### Task details
Please print the entries below exactly, from the line with "open Sys2Proof" through the line with "other (R111). -/", including both of those lines and leaving out all others.

### Information supplied

-- ==== Sys2Proof/Machine/Barrier.lean ====
section
/-! DEFINITION. When a team barrier, a warp's BARM and a mode instance complete, and what completion does (R111, R212 to R216,
R245 to R248). An exit can complete each of them, so they stand before the instructions. -/
namespace Sys2Proof.Machine

open Sys2Proof

/-! ## The BARR tree (R111, R214) -/

/-- Op of a BARR function, with its flags (R214). -/
def barrOp (fn : Nat) (a b : DWord) : DWord × FFlags :=
  let f (f : Fmt) (r : Enc) : DWord × FFlags := (BitVec.ofNat 64 (r.1 % 2 ^ f.width), r.2)
  match fn with
  | 0 => (a + b, 0)
  | 1 => f f32 (f32.add false false a.toNat b.toNat)
  | 2 => f f64 (f64.add false false a.toNat b.toNat)
  | 3 => f f32 (f32.minMax false false a.toNat b.toNat)
  | 4 => f f32 (f32.minMax true false a.toNat b.toNat)
  | 5 => (minI a b, 0)
  | 6 => (maxI a b, 0)
  | _ => (a ||| b, 0)

/-- One level of the tree: neighbours combine; an absent leaf leaves the other (R111). -/
def barrLevel (fn : Nat) : List (Option DWord) → List (Option DWord) × FFlags
  | a :: b :: t =>
    let r := barrLevel fn t
    match a, b with
    | none, y => (y :: r.1, r.2)
    | some x, none => (some x :: r.1, r.2)
    | some x, some y => let z := barrOp fn x y; (some z.1 :: r.1, z.2 ||| r.2)
  | l => (l, 0)

/-- The root of a tree with 2^n leaves, and the flags raised anywhere in it (R111). -/
def barrTree (fn : Nat) : Nat → List (Option DWord) → FFlags → Option DWord × FFlags
  | 0, l, f => (l.headD none, f)
  | n + 1, l, f => let r := barrLevel fn l; barrTree fn n r.1 (f ||| r.2)

/-- Levels of the tree for T threads: log2 of the smallest power of two not less than T. -/
def barrDepth (t : Nat) : Nat := if t ≤ 1 then 0 else Nat.log2 (t - 1) + 1

/-- Root and flags of the arrivals of an instance of a team of `t` threads (R111). -/
def barrRoot (arr : List Arrival) (fn t : Nat) : Option DWord × FFlags :=
  let n := barrDepth t
  barrTree fn n ((List.range (2 ^ n)).map (fun j =>
    (arr.find? (fun a => a.fn.isSome && a.tid == j)).map (fun a => a.val))) 0

/-! ## Team barriers (R212 to R215) -/

/-- BARR functions that take pairs (R214). -/
def barrPair (fn : Nat) : Bool := fn == 0 || fn == 2 || fn == 5 || fn == 6

/-- Every original thread of the team that has not exited has arrived (R212). -/
def State.barDue (s : State) (t : Team) : Bool :=
  !t.arrivals.isEmpty && (s.teamWarps t.gk t.idx).all (fun w => (List.range w.width).all (fun L =>
    decide ((w.lane L).life ≠ .live) || t.arrivals.any (fun a => a.w == w.uid && a.lane == L)))

/-- The trap of a lane that arrived by BARR (R215). Where a handler holds the lane by then it is delivered after the handler, and is no double
trap (DESIGN CHOICE, log entry 71). -/
def Arrival.trap (a : Arrival) (cause detail : Nat) : HeldTrap :=
  { cause := cause, detail := detail, addr := 0, mask := laneBit a.lane, pc := a.pc, pri := a.pri, insn := a.insn, len := 4,
    double := false }

/-- Adds a trap to the held ones, joining it with those of the same cause and instruction (R264). -/
def joinTrap (ts : List HeldTrap) (t : HeldTrap) : List HeldTrap :=
  if ts.any (fun x => x.cause == t.cause && x.pc == t.pc && x.double == t.double) then
    ts.map (fun x => if x.cause = t.cause ∧ x.pc = t.pc ∧ x.double = t.double then
      { x with mask := x.mask ||| t.mask, detail := x.detail ||| t.detail } else x)
  else ts ++ [t]

/-- Lane L of a warp receives the root of a BARR: flags, FPX where a raised flag is enabled, else D (R215). -/
def Warp.barrResult (w : Warp) (a : Arrival) (v : DWord) (f : FFlags) : Warp :=
  let en := f &&& wmTen w.wmode
  if en = 0 then
    w.lasting id (fun ls => ls.modify a.lane (fun l =>
      let l := l.orFlags f
      if barrPair (a.fn.getD 0) then l.setVP w.alloc a.dst v else l.setV w.alloc a.dst (v.extractLsb' 0 32))) id
  else
    (w.lasting (fun fr => dropLanes fr (laneBit a.lane)) (fun ls => ls.modify a.lane (fun l => l.orFlags f))
      (fun ts => joinTrap ts (a.trap cFPX en.toNat)))

/-- An instance completes: roots are delivered, mixed functions trap, and every arrived entry unparks (R212, R215). -/
def State.barComplete (s : State) (t : Team) : State :=
  let fns := dedup (t.arrivals.filterMap (fun a => a.fn))
  let fn := fns.headD 0
  let root := barrRoot t.arrivals fn (s.recOf t.gk).threads
  let s1 := s.modTeam t.gk t.idx (fun x => { x with arrivals := [] })
  let s2 := t.arrivals.foldl (fun x a =>
    if a.fn.isNone then x
    else if 1 < fns.length then
      x.modWarp a.w (fun w => w.lasting (fun fr => dropLanes fr (laneBit a.lane)) id
        (fun ts => joinTrap ts (a.trap cSYNCMASK 0)))
    else x.modWarp a.w (fun w => w.barrResult a (root.1.getD 0) root.2)) s1
  (dedup (t.arrivals.map (fun a => a.w))).foldl (fun x u =>
    x.modWarp u (fun w => w.unparkAll (fun e => e.park == .bar))) s2

/-! ## Mode instances (R245 to R248) -/

/-- Macros of a team: core and index. -/
def State.macros (s : State) (t : Team) : List (Nat × Nat × CimUnit) :=
  t.cores.flatMap (fun k => ((s.core t.die k).unitsOf t.gk t.idx).map (fun x => (k, x.1, x.2)))

/-- Some macro of the team has the mode. -/
def State.anyMacro (s : State) (t : Team) (m : Resid) : Bool := (s.macros t).any (fun x => x.2.2.mode == m)

/-- Copies that have issued and not completed and write array memory for a team (R246). DEDUCED, log entry 37. -/
def State.arrayCopies (s : State) (t : Team) : List Nat :=
  ((s.cores.flatMap (fun c => c.copies)).filter (fun c => c.gk == t.gk && c.team == t.idx && (!c.pending || c.issued) && !c.refused && (c.fn == .g2a || c.fn == .g2ax))).map
    (fun c => c.uid)

/-- Unparks the entries of a team that arrived at its mode instance. -/
def State.unparkMode (s : State) (t : Team) : State :=
  ((s.teamWarps t.gk t.idx).map (fun w => w.uid)).foldl (fun a u =>
    a.modWarp u (fun w => w.unparkAll (fun e => e.park == .mode))) (s.modTeam t.gk t.idx (fun x => { x with mode := .idle }))

/-- Every arriving lane of a mode instance traps, and the instance ends (R245, R248). -/
def State.trapMode (s : State) (t : Team) (arr : List (Nat × ModeFn × Mask × DWord × BitVec 3 × Word)) (cause : Nat) : State :=
  arr.foldl (fun a x =>
    a.modWarp x.1 (fun w => w.trapParked
      { cause := cause, detail := 0, addr := 0, mask := x.2.2.1, pc := x.2.2.2.1, pri := x.2.2.2.2.1, insn := x.2.2.2.2.2,
        len := 4, double := false })) (s.modTeam t.gk t.idx (fun y => { y with mode := .idle }))

/-- Every original warp that has not ended has arrived (R245). -/
def State.modeDue (s : State) (t : Team) (arr : List (Nat × ModeFn × Mask × DWord × BitVec 3 × Word)) : Bool :=
  !arr.isEmpty && (s.teamWarps t.gk t.idx).all (fun w =>
    w.lanes.all (fun l => decide (l.life ≠ .live)) || arr.any (fun x => x.1 == w.uid))

/-- A mode instance whose warps have all arrived begins its work, or traps (R245 to R248). -/
def State.modeComplete (s : State) (t : Team) (arr : List (Nat × ModeFn × Mask × DWord × BitVec 3 × Word)) : State :=
  match arr with
  | [] => s
  | x :: rest =>
    if rest.any (fun y => y.2.1 != x.2.1) then s.trapMode t arr cSYNCMASK
    else
      match x.2.1 with
      | .c =>
        if s.anyMacro t .storage then s.modTeam t.gk t.idx (fun y => { y with mode := .cWait (s.arrayCopies t) })
        else s.unparkMode t
      | .s => if s.anyMacro t .compute then s.modTeam t.gk t.idx (fun y => { y with mode := .sWait }) else s.unparkMode t
      | .cal =>
        if s.anyMacro t .compute then s.trapMode t arr cARRMODE
        else s.modTeam t.gk t.idx (fun y => { y with mode := .cal })

/-! ## After an arrival or an exit -/

/-- Completes the barrier and the mode instance of a team if they are due. -/
def State.checkTeam (s : State) (gk idx : Nat) : State :=
  match s.team? gk idx with
  | none => s
  | some t =>
    if t.st ≠ .running then s
    else
      let s1 := if s.barDue t then s.barComplete t else s
      match t.mode with
      | .gathering arr => if s1.modeDue t arr then s1.modeComplete t arr else s1
      | _ => s1

/-- Checks the issuing warp's own BARM and the barriers of its team; `w` is the warp as the instruction leaves it. -/
def State.checkAfter (s : State) (w : Warp) : State × Warp :=
  let w1 := w.checkBarm
  if w1.gathered then (s, w1)
  else
    let s1 := { s with cur := some w1 }.checkTeam w1.gk (w1.lane 0).team.toNat
    (s1, s1.cur.getD w1)

end Sys2Proof.Machine
end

### Answer for the task
open Sys2Proof

/-! ## The BARR tree (R111, R214) -/

/-- Op of a BARR function, with its flags (R214). -/
def barrOp (fn : Nat) (a b : DWord) : DWord × FFlags :=
  let f (f : Fmt) (r : Enc) : DWord × FFlags := (BitVec.ofNat 64 (r.1 % 2 ^ f.width), r.2)
  match fn with
  | 0 => (a + b, 0)
  | 1 => f f32 (f32.add false false a.toNat b.toNat)
  | 2 => f f64 (f64.add false false a.toNat b.toNat)
  | 3 => f f32 (f32.minMax false false a.toNat b.toNat)
  | 4 => f f32 (f32.minMax true false a.toNat b.toNat)
  | 5 => (minI a b, 0)
  | 6 => (maxI a b, 0)
  | _ => (a ||| b, 0)

/-- One level of the tree: neighbours combine; an absent leaf leaves the other (R111). -/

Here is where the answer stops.